··· Provided data

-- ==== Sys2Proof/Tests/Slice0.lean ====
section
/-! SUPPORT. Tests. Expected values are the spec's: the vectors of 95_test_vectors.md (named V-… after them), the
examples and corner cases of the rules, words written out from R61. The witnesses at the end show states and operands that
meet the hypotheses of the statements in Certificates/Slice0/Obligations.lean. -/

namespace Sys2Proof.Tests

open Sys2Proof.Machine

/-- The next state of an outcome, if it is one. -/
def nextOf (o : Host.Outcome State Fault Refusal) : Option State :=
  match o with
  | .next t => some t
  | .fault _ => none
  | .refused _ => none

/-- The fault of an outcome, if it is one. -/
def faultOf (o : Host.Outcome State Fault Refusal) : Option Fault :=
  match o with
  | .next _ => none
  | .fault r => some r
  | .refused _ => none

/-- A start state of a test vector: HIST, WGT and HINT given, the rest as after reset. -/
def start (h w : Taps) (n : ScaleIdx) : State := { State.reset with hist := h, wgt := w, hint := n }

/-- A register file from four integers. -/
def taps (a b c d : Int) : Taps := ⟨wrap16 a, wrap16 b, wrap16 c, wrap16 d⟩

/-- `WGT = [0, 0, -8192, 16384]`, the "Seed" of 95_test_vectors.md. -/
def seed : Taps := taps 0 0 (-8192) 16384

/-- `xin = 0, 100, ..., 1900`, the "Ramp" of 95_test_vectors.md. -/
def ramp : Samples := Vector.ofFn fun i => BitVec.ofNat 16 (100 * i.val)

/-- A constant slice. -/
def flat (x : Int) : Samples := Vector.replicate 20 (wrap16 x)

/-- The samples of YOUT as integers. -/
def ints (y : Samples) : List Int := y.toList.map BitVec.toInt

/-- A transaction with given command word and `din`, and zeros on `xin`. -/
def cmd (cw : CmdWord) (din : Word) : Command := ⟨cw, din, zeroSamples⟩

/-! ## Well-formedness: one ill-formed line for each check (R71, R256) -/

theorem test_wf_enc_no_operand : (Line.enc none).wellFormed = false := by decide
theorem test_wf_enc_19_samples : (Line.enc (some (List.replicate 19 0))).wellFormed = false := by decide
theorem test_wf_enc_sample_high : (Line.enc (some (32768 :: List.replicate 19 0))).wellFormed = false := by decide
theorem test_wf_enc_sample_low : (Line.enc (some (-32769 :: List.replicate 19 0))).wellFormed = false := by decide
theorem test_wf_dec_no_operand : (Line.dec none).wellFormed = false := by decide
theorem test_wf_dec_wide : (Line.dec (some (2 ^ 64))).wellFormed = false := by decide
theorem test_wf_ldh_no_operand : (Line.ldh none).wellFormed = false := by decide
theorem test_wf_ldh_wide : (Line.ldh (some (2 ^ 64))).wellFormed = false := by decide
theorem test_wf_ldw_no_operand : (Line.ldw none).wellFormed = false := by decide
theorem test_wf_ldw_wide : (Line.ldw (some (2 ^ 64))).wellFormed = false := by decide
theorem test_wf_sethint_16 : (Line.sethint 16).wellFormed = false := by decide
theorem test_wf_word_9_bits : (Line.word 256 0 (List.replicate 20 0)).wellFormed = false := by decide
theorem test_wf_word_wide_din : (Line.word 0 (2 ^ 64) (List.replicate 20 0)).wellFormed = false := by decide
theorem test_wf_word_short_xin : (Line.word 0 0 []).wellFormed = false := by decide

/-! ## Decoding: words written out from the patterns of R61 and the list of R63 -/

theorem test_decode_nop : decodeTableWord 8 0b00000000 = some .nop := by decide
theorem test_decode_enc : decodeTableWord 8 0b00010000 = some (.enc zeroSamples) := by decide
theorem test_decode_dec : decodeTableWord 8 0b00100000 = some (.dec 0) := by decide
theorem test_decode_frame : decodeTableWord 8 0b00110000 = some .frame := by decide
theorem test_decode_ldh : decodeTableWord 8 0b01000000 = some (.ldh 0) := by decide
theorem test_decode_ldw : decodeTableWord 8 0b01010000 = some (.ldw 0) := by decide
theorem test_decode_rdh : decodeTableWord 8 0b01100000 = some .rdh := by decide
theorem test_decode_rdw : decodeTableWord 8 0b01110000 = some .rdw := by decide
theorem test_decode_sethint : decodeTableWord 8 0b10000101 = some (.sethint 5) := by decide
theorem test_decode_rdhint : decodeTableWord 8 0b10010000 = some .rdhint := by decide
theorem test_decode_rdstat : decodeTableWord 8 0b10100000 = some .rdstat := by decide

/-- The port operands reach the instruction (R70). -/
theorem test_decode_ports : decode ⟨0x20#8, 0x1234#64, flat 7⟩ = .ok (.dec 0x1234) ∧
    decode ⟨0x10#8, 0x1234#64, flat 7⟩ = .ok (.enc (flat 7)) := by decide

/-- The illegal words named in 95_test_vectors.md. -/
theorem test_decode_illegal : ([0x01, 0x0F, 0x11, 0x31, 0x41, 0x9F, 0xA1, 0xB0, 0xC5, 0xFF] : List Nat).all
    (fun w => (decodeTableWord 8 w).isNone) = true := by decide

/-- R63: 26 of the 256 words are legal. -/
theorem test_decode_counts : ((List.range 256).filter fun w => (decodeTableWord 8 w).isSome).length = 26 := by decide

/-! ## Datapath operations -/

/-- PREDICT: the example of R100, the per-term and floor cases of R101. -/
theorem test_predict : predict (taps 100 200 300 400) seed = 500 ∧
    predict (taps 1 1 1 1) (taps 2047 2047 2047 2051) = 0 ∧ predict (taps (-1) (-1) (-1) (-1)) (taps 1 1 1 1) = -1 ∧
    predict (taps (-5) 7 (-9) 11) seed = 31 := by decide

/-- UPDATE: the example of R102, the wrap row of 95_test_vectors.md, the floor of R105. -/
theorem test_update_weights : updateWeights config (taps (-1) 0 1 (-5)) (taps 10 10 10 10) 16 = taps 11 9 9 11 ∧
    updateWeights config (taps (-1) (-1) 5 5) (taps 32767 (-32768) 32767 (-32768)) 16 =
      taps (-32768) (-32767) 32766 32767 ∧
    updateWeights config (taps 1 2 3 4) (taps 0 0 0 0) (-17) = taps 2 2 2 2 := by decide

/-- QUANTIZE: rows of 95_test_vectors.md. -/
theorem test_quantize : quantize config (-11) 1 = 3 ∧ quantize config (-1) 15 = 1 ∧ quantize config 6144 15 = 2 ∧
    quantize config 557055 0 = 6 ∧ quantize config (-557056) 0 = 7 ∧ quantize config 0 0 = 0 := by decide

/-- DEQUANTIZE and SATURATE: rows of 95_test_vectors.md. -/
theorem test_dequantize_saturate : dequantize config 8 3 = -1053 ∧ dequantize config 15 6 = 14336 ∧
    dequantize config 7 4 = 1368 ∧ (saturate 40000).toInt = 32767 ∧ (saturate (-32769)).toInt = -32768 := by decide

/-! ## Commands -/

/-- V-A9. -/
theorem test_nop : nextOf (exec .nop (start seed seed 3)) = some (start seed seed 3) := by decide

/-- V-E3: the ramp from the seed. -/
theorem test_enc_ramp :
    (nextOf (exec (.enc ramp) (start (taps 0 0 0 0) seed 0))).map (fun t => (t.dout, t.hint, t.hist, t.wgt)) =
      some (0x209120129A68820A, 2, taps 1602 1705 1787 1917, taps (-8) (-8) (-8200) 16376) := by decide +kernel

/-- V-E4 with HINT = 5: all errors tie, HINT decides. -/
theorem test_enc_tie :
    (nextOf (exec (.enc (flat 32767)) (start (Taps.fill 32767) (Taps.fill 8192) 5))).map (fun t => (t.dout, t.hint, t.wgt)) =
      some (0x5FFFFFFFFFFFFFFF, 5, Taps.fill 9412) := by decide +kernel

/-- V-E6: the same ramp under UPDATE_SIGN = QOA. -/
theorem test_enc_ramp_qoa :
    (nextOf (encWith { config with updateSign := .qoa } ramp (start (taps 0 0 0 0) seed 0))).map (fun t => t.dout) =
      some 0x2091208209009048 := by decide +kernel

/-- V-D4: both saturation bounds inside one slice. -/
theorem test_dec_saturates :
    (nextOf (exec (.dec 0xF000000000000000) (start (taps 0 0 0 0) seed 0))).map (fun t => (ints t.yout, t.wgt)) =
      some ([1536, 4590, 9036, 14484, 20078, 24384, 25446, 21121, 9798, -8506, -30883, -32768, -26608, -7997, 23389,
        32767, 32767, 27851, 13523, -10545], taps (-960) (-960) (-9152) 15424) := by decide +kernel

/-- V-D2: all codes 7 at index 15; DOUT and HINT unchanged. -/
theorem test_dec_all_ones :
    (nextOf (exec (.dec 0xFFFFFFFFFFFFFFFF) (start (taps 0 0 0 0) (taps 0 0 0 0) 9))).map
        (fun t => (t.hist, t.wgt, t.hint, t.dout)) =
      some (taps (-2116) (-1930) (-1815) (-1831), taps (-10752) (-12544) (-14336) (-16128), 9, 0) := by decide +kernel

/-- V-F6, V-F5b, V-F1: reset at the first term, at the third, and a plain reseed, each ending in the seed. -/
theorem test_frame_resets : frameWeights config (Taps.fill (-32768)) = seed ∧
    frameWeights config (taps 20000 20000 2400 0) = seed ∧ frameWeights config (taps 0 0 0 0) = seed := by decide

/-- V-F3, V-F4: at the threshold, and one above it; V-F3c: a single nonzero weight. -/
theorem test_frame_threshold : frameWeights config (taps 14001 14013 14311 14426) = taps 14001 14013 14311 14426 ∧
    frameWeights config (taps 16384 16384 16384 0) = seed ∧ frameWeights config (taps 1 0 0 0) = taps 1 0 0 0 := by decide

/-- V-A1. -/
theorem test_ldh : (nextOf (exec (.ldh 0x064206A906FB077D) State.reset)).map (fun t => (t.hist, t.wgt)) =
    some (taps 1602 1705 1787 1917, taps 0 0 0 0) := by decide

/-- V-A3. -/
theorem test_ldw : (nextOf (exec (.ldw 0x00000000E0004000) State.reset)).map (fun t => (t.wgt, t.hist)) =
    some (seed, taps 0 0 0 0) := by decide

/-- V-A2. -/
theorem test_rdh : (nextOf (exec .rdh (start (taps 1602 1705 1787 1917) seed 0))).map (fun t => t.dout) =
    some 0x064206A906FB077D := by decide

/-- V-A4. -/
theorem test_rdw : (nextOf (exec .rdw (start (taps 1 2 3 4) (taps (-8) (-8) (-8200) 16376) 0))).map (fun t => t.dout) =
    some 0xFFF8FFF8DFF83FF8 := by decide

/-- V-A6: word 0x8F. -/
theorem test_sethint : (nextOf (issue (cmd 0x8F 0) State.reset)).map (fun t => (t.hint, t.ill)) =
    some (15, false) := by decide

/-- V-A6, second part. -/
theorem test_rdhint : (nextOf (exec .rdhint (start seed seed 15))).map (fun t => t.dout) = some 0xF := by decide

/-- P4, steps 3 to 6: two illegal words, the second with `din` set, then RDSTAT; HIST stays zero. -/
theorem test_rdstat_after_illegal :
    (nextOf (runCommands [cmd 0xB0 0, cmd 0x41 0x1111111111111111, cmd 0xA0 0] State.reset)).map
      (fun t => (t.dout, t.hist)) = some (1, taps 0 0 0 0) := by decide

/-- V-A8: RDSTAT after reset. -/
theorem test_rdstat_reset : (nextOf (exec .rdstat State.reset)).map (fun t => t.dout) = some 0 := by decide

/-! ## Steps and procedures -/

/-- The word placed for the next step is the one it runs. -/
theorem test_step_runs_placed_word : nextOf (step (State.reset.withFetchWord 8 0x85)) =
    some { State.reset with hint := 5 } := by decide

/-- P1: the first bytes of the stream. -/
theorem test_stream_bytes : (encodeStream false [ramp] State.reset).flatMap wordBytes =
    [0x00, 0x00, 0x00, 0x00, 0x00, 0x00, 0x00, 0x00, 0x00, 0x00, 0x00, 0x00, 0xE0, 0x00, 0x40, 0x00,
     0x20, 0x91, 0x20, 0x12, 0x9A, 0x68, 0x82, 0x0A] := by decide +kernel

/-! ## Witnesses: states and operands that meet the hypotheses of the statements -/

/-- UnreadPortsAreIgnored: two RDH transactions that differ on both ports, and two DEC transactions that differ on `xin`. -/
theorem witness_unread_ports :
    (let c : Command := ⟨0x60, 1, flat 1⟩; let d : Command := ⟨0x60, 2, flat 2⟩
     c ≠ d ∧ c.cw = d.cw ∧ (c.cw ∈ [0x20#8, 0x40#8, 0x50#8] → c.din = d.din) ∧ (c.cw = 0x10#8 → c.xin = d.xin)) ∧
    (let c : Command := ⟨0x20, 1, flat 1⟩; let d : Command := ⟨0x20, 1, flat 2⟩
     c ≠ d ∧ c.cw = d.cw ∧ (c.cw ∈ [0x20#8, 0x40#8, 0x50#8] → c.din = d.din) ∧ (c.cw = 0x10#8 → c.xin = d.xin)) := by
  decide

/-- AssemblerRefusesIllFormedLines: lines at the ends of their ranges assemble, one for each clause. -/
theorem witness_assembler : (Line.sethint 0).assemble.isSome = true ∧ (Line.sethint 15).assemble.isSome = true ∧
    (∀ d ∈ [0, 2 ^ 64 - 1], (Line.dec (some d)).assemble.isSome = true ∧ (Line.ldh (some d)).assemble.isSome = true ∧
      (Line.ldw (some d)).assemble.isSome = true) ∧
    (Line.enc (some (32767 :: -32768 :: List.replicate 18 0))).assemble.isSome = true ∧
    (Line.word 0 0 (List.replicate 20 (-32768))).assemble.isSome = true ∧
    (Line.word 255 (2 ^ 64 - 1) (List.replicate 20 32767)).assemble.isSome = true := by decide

······
··· Provided data

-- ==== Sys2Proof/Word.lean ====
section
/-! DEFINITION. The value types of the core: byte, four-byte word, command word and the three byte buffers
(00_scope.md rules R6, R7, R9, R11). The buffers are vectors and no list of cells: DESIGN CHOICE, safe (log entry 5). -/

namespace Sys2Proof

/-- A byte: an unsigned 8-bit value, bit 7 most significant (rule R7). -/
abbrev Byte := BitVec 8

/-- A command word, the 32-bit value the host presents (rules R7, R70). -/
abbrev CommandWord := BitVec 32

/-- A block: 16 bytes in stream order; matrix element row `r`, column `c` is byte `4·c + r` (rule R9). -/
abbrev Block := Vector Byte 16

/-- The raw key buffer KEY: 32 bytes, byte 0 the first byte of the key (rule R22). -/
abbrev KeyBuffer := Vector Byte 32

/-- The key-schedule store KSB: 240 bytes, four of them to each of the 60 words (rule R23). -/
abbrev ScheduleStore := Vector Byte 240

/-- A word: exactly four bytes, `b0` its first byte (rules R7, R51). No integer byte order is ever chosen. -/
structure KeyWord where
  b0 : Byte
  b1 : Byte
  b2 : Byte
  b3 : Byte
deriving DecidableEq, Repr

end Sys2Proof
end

······
··· Provided data

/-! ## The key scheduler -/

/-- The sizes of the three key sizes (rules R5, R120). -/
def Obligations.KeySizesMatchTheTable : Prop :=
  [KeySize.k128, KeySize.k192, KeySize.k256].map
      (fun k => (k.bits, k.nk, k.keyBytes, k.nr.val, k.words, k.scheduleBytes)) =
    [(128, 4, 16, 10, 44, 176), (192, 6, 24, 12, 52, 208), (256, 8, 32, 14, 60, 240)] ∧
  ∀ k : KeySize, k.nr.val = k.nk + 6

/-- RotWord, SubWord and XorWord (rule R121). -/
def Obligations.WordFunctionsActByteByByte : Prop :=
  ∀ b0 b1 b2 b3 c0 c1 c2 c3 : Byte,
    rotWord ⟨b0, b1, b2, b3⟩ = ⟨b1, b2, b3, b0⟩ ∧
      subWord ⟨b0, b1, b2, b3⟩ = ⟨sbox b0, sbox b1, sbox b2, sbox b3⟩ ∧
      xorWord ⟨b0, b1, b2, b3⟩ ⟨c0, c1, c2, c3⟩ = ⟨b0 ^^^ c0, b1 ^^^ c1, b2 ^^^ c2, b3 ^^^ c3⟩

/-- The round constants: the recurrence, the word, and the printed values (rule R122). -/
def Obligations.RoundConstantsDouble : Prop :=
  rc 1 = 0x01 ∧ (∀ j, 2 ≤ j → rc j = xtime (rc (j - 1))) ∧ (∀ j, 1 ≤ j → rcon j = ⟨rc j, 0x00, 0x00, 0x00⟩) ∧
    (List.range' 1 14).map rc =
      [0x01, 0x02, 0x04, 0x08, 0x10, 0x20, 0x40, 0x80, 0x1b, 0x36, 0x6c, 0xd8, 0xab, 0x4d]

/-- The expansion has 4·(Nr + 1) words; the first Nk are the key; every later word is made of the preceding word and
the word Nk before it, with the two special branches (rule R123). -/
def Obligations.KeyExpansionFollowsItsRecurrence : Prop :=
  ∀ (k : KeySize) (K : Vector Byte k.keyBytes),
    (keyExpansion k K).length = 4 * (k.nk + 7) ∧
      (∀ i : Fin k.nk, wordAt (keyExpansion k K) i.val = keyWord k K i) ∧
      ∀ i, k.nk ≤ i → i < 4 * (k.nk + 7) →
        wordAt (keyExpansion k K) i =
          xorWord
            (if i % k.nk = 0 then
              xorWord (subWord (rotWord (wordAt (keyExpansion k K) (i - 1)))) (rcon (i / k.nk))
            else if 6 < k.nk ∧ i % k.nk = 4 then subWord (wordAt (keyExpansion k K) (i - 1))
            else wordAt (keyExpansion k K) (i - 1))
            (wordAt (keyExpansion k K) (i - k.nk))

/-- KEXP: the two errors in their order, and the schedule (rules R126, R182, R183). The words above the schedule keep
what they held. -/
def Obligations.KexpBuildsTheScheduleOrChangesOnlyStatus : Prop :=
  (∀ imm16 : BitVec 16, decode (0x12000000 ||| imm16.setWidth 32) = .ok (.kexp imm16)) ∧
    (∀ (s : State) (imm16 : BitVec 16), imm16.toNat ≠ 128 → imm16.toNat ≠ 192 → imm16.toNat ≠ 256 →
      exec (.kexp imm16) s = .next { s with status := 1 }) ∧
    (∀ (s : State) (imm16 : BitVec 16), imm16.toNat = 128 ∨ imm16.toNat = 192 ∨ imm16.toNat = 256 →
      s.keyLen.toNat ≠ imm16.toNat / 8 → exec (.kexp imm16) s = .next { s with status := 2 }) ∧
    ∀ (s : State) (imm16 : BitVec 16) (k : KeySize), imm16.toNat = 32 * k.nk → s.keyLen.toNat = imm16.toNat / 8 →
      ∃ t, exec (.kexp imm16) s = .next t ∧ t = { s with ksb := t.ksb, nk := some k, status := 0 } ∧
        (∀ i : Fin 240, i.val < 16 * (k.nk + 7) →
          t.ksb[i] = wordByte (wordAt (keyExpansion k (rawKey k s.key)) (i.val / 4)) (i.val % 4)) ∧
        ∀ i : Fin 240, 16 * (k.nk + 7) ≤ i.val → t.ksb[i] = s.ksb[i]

······

**Try it**
Out of the entries above, write out only the lines between the line holding "what they held. -/" and the line holding "s.keyLen.toNat = imm16.toNat / 8 →", inclusive, each exactly as given.

**Task solution**
what they held. -/
def Obligations.KexpBuildsTheScheduleOrChangesOnlyStatus : Prop :=
  (∀ imm16 : BitVec 16, decode (0x12000000 ||| imm16.setWidth 32) = .ok (.kexp imm16)) ∧
    (∀ (s : State) (imm16 : BitVec 16), imm16.toNat ≠ 128 → imm16.toNat ≠ 192 → imm16.toNat ≠ 256 →
      exec (.kexp imm16) s = .next { s with status := 1 }) ∧
    (∀ (s : State) (imm16 : BitVec 16), imm16.toNat = 128 ∨ imm16.toNat = 192 ∨ imm16.toNat = 256 →
      s.keyLen.toNat ≠ imm16.toNat / 8 → exec (.kexp imm16) s = .next { s with status := 2 }) ∧
    ∀ (s : State) (imm16 : BitVec 16) (k : KeySize), imm16.toNat = 32 * k.nk → s.keyLen.toNat = imm16.toNat / 8 →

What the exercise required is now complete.